-- ==== Sys2Proof/Machine/Bits.lean ====
section
/-! DEFINITION. Bit fields, and the encodings of the named values of the syntax: for each, the bits the spec gives it
and the value those bits stand for. -/

namespace Sys2Proof

/-- Bits hi:lo of x (R7). -/
def bits {w : Nat} (x : BitVec w) (hi lo : Nat) : BitVec (hi + 1 - lo) := x.extractLsb' lo (hi + 1 - lo)

/-- `sext(x, n)` of R44: the integer a two's-complement word stands for. -/
abbrev sext {w : Nat} (x : BitVec w) : Int := x.toInt

/-- `zext(x, n)` of R44, as an integer. -/
abbrev zext {w : Nat} (x : BitVec w) : Int := (x.toNat : Int)

/-- A one-bit field. -/
def boolBit (b : Bool) : BitVec 1 := BitVec.ofBool b

/-- R37: the class and number an operand field encodes. -/
def Operand.ofBits (x : BitVec 11) : Operand :=
  if x.getLsbD 10 = false then .v (x.extractLsb' 0 10)
  else
    match (x.extractLsb' 7 3).toNat with
    | 0 => .lit (x.extractLsb' 0 7)
    | 1 => .s (x.extractLsb' 0 7)
    | 2 => if x.extractLsb' 5 2 = 0 then .q (x.extractLsb' 0 5) else .bad x
    | 3 => .sr (x.extractLsb' 0 7)
    | 4 =>
      if x.extractLsb' 3 4 = 0 then .p (x.extractLsb' 0 3)
      else if x.extractLsb' 4 3 = 1 then .k (x.extractLsb' 0 4) else .bad x
    | _ => .bad x

/-- R37: the field that encodes an operand. -/
def Operand.toBits : Operand → BitVec 11
  | .v n => 0#1 ++ n
  | .lit n => 0b1000#4 ++ n
  | .s n => 0b1001#4 ++ n
  | .q n => 0b101000#6 ++ n
  | .sr n => 0b1011#4 ++ n
  | .p n => 0b11000000#8 ++ n
  | .k n => 0b1100001#7 ++ n
  | .bad x => x

/-- The field value 0, which an unused operand field must hold (R32). -/
def Operand.unused : Operand := .v 0

/-- The zero literal 0x400 (R37). -/
def Operand.zeroLit : Operand := .lit 0

/-- TY of R93. -/
def IntTy.ofBits (x : BitVec 3) : Option IntTy :=
  match x.toNat with
  | 0 => some .s32 | 1 => some .z32 | 2 => some .b32 | 3 => some .s64 | 4 => some .z64 | 5 => some .b64
  | 6 => some .f32 | _ => none

/-- TY of R93. -/
def IntTy.toBits : IntTy → BitVec 3
  | .s32 => 0 | .z32 => 1 | .b32 => 2 | .s64 => 3 | .z64 => 4 | .b64 => 5 | .f32 => 6

/-- TY of R114. -/
def FTy.ofBits (x : BitVec 2) : Option FTy :=
  match x.toNat with
  | 0 => some .f32 | 1 => some .f16 | 2 => some .bf16 | _ => none

/-- TY of R114. -/
def FTy.toBits : FTy → BitVec 2
  | .f32 => 0 | .f16 => 1 | .bf16 => 2

/-- The rounding field of R46. -/
def Rnd.ofBits (x : BitVec 2) : Rnd :=
  match x.toNat with
  | 0 => .rne | 1 => .rtz | 2 => .rdn | _ => .rup

/-- The rounding field of R46. -/
def Rnd.toBits : Rnd → BitVec 2
  | .rne => 0 | .rtz => 1 | .rdn => 2 | .rup => 3

/-- The scope field of R46. -/
def Scope.ofBits (x : BitVec 4) : Option Scope :=
  match x.toNat with
  | 0 => some .thr | 1 => some .wav | 2 => some .cor | 3 => some .cls | 4 => some .prt | 5 => some .die
  | 6 => some .dev | 7 => some .peer | 8 => some .host | 9 => some .sys | _ => none

/-- The scope field of R46. -/
def Scope.toBits : Scope → BitVec 4
  | .thr => 0 | .wav => 1 | .cor => 2 | .cls => 3 | .prt => 4 | .die => 5 | .dev => 6 | .peer => 7 | .host => 8
  | .sys => 9

/-- CMP of R106. -/
def ICond.ofBits (x : BitVec 3) : Option ICond :=
  match x.toNat with
  | 0 => some .eq | 1 => some .ne | 2 => some .lt | 3 => some .le | 4 => some .gt | 5 => some .ge | _ => none

/-- CMP of R106. -/
def ICond.toBits : ICond → BitVec 3
  | .eq => 0 | .ne => 1 | .lt => 2 | .le => 3 | .gt => 4 | .ge => 5

/-- CC of R120. -/
def FCond.ofBits (x : BitVec 3) : FCond :=
  match x.toNat with
  | 0 => .eq | 1 => .ne | 2 => .lt | 3 => .le | 4 => .gt | 5 => .ge | 6 => .num | _ => .nan

/-- CC of R120. -/
def FCond.toBits : FCond → BitVec 3
  | .eq => 0 | .ne => 1 | .lt => 2 | .le => 3 | .gt => 4 | .ge => 5 | .num => 6 | .nan => 7

/-- SC of R108 and R152. -/
def Scale.ofBits (x : BitVec 3) : Option Scale :=
  match x.toNat with
  | 0 => some .x1 | 1 => some .x2 | 2 => some .x4 | 3 => some .x8 | 4 => some .x16 | _ => none

/-- SC of R108 and R152. -/
def Scale.toBits : Scale → BitVec 3
  | .x1 => 0 | .x2 => 1 | .x4 => 2 | .x8 => 3 | .x16 => 4

/-- The factor a scale stands for (R108). -/
def Scale.factor : Scale → Nat
  | .x1 => 1 | .x2 => 2 | .x4 => 4 | .x8 => 8 | .x16 => 16

/-- MODE of R110. -/
def ShflMode.ofBits (x : BitVec 2) : ShflMode :=
  match x.toNat with
  | 0 => .idx | 1 => .up | 2 => .down | _ => .xor

/-- MODE of R110. -/
def ShflMode.toBits : ShflMode → BitVec 2
  | .idx => 0 | .up => 1 | .down => 2 | .xor => 3

/-- MODE of R111. -/
def VoteMode.ofBits (x : BitVec 2) : VoteMode :=
  match x.toNat with
  | 0 => .all | 1 => .any | 2 => .eq | _ => .bal

/-- MODE of R111. -/
def VoteMode.toBits : VoteMode → BitVec 2
  | .all => 0 | .any => 1 | .eq => 2 | .bal => 3

/-- OPN of R112. -/
def ReduxOp.ofBits (x : BitVec 3) : Option ReduxOp :=
  match x.toNat with
  | 0 => some .add | 1 => some .min | 2 => some .max | 3 => some .and | 4 => some .or | 5 => some .xor | _ => none

/-- OPN of R112. -/
def ReduxOp.toBits : ReduxOp → BitVec 3
  | .add => 0 | .min => 1 | .max => 2 | .and => 3 | .or => 4 | .xor => 5

/-- The type codes of R125. -/
def CvtTy.ofBits (x : BitVec 4) : Option CvtTy :=
  match x.toNat with
  | 0 => some .f32 | 1 => some .f16 | 2 => some .bf16 | 3 => some .e4m3 | 4 => some .e5m2 | 5 => some .s8
  | 6 => some .z8 | 7 => some .s16 | 8 => some .z16 | 9 => some .s32 | 10 => some .z32 | 11 => some .s64
  | 12 => some .z64 | 13 => some .slot | _ => none

/-- The type codes of R125. -/
def CvtTy.toBits : CvtTy → BitVec 4
  | .f32 => 0 | .f16 => 1 | .bf16 => 2 | .e4m3 => 3 | .e5m2 => 4 | .s8 => 5 | .z8 => 6 | .s16 => 7 | .z16 => 8
  | .s32 => 9 | .z32 => 10 | .s64 => 11 | .z64 => 12 | .slot => 13

/-- WID of R151. -/
def Wid.ofBits (x : BitVec 3) : Option Wid :=
  match x.toNat with
  | 0 => some .z8 | 1 => some .s8 | 2 => some .z16 | 3 => some .s16 | 4 => some .b32 | 5 => some .b64
  | 6 => some .b128 | _ => none

/-- WID of R151. -/
def Wid.toBits : Wid → BitVec 3
  | .z8 => 0 | .s8 => 1 | .z16 => 2 | .s16 => 3 | .b32 => 4 | .b64 => 5 | .b128 => 6

/-- The bytes an access of a width touches (R155). -/
def Wid.size : Wid → Nat
  | .z8 => 1 | .s8 => 1 | .z16 => 2 | .s16 => 2 | .b32 => 4 | .b64 => 8 | .b128 => 16

/-- The registers an access of a width names (R153). -/
def Wid.words : Wid → Nat
  | .b64 => 2 | .b128 => 4 | _ => 1

/-- ORD of R151. -/
def Ord.ofMem (x : BitVec 2) : Ord :=
  match x.toNat with
  | 0 => .plain | 1 => .rlx | 2 => .acq | _ => .rel

/-- ORD of R151. -/
def Ord.toMem : Ord → BitVec 2
  | .plain => 0 | .rlx => 1 | .acq => 2 | .rel => 3 | .ar => 0

/-- ORD of R249. -/
def Ord.ofAtom (x : BitVec 2) : Ord :=
  match x.toNat with
  | 0 => .ar | 1 => .rlx | 2 => .acq | _ => .rel

/-- ORD of R249. -/
def Ord.toAtom : Ord → BitVec 2
  | .ar => 0 | .rlx => 1 | .acq => 2 | .rel => 3 | .plain => 1

/-- OP of R248. -/
def AtomOp.ofBits (x : BitVec 3) : Option AtomOp :=
  match x.toNat with
  | 0 => some .add | 1 => some .min | 2 => some .max | 3 => some .and | 4 => some .or | 5 => some .xor
  | 6 => some .exch | _ => none

/-- OP of R248. -/
def AtomOp.toBits : AtomOp → BitVec 3
  | .add => 0 | .min => 1 | .max => 2 | .and => 3 | .or => 4 | .xor => 5 | .exch => 6

/-- TY of R248. -/
def AtomTy.ofBits (x : BitVec 3) : AtomTy :=
  match x.toNat with
  | 0 => .s32 | 1 => .z32 | 2 => .b32 | 3 => .s64 | 4 => .z64 | 5 => .b64 | 6 => .f32 | _ => .bf16

/-- TY of R248. -/
def AtomTy.toBits : AtomTy → BitVec 3
  | .s32 => 0 | .z32 => 1 | .b32 => 2 | .s64 => 3 | .z64 => 4 | .b64 => 5 | .f32 => 6 | .bf16 => 7

/-- The registers a value of an atomic's type names (R250, R251). -/
def AtomTy.words : AtomTy → Nat
  | .s64 => 2 | .z64 => 2 | .b64 => 2 | _ => 1

/-- ORD of R200. -/
def SyncOrd.ofBits (x : BitVec 2) : SyncOrd :=
  match x.toNat with
  | 0 => .none | 1 => .rlx | 2 => .acq | _ => .rel

/-- ORD of R200. -/
def SyncOrd.toBits : SyncOrd → BitVec 2
  | .none => 0 | .rlx => 1 | .acq => 2 | .rel => 3

/-- KIND of R419. -/
def CollKind.ofBits (x : BitVec 2) : Option CollKind :=
  match x.toNat with
  | 0 => some .allred | 1 => some .allgat | 2 => some .redsc | _ => none

/-- KIND of R419. -/
def CollKind.toBits : CollKind → BitVec 2
  | .allred => 0 | .allgat => 1 | .redsc => 2

/-- RED of R419. -/
def CollRed.ofBits (x : BitVec 3) : Option CollRed :=
  match x.toNat with
  | 0 => some .add | 1 => some .min | 2 => some .max | _ => none

/-- RED of R419. -/
def CollRed.toBits : CollRed → BitVec 3
  | .add => 0 | .min => 1 | .max => 2

/-- CTL of R152: SCOPE 10:7, SC 6:4, reserved 3:0. -/
def MemCtl.ofBits (x : BitVec 11) : Option MemCtl :=
  if x.extractLsb' 0 4 ≠ 0 then none
  else
    match Scope.ofBits (x.extractLsb' 7 4), Scale.ofBits (x.extractLsb' 4 3) with
    | some sc, some k => some ⟨sc, k⟩
    | _, _ => none

/-- CTL of R152. -/
def MemCtl.toBits (c : MemCtl) : BitVec 11 := c.scope.toBits ++ c.sc.toBits ++ 0#4

/-- X of R249: OFF 20:8, SCOPE 7:4, ORD 3:2, reserved 1:0. -/
def AtomCtl.ofBits (x : BitVec 21) : Option AtomCtl :=
  if x.extractLsb' 0 2 ≠ 0 then none
  else
    match Scope.ofBits (x.extractLsb' 4 4) with
    | some sc => some ⟨x.extractLsb' 8 13, sc, Ord.ofAtom (x.extractLsb' 2 2)⟩
    | none => none

/-- X of R249. -/
def AtomCtl.toBits (c : AtomCtl) : BitVec 21 := c.off ++ c.scope.toBits ++ c.ord.toAtom ++ 0#2

end Sys2Proof
end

————

Using the entries above, extract exactly the span from the line with "3 | .x16 => 4" to the line with "5 | .b128 => 6", both lines included; leave out everything else.

  | .x1 => 0 | .x2 => 1 | .x4 => 2 | .x8 => 3 | .x16 => 4

/-- The factor a scale stands for (R108). -/
def Scale.factor : Scale → Nat
  | .x1 => 1 | .x2 => 2 | .x4 => 4 | .x8 => 8 | .x16 => 16

/-- MODE of R110. -/
def ShflMode.ofBits (x : BitVec 2) : ShflMode :=
  match x.toNat with
  | 0 => .idx | 1 => .up | 2 => .down | _ => .xor

/-- MODE of R110. -/
def ShflMode.toBits : ShflMode → BitVec 2
  | .idx => 0 | .up => 1 | .down => 2 | .xor => 3

/-- MODE of R111. -/
def VoteMode.ofBits (x : BitVec 2) : VoteMode :=
  match x.toNat with
  | 0 => .all | 1 => .any | 2 => .eq | _ => .bal

/-- MODE of R111. -/
def VoteMode.toBits : VoteMode → BitVec 2
  | .all => 0 | .any => 1 | .eq => 2 | .bal => 3

/-- OPN of R112. -/
def ReduxOp.ofBits (x : BitVec 3) : Option ReduxOp :=
  match x.toNat with
  | 0 => some .add | 1 => some .min | 2 => some .max | 3 => some .and | 4 => some .or | 5 => some .xor | _ => none

/-- OPN of R112. -/
def ReduxOp.toBits : ReduxOp → BitVec 3
  | .add => 0 | .min => 1 | .max => 2 | .and => 3 | .or => 4 | .xor => 5

/-- The type codes of R125. -/
def CvtTy.ofBits (x : BitVec 4) : Option CvtTy :=
  match x.toNat with
  | 0 => some .f32 | 1 => some .f16 | 2 => some .bf16 | 3 => some .e4m3 | 4 => some .e5m2 | 5 => some .s8
  | 6 => some .z8 | 7 => some .s16 | 8 => some .z16 | 9 => some .s32 | 10 => some .z32 | 11 => some .s64
  | 12 => some .z64 | 13 => some .slot | _ => none

/-- The type codes of R125. -/
def CvtTy.toBits : CvtTy → BitVec 4
  | .f32 => 0 | .f16 => 1 | .bf16 => 2 | .e4m3 => 3 | .e5m2 => 4 | .s8 => 5 | .z8 => 6 | .s16 => 7 | .z16 => 8
  | .s32 => 9 | .z32 => 10 | .s64 => 11 | .z64 => 12 | .slot => 13

/-- WID of R151. -/
def Wid.ofBits (x : BitVec 3) : Option Wid :=
  match x.toNat with
  | 0 => some .z8 | 1 => some .s8 | 2 => some .z16 | 3 => some .s16 | 4 => some .b32 | 5 => some .b64
  | 6 => some .b128 | _ => none

/-- WID of R151. -/
def Wid.toBits : Wid → BitVec 3
  | .z8 => 0 | .s8 => 1 | .z16 => 2 | .s16 => 3 | .b32 => 4 | .b64 => 5 | .b128 => 6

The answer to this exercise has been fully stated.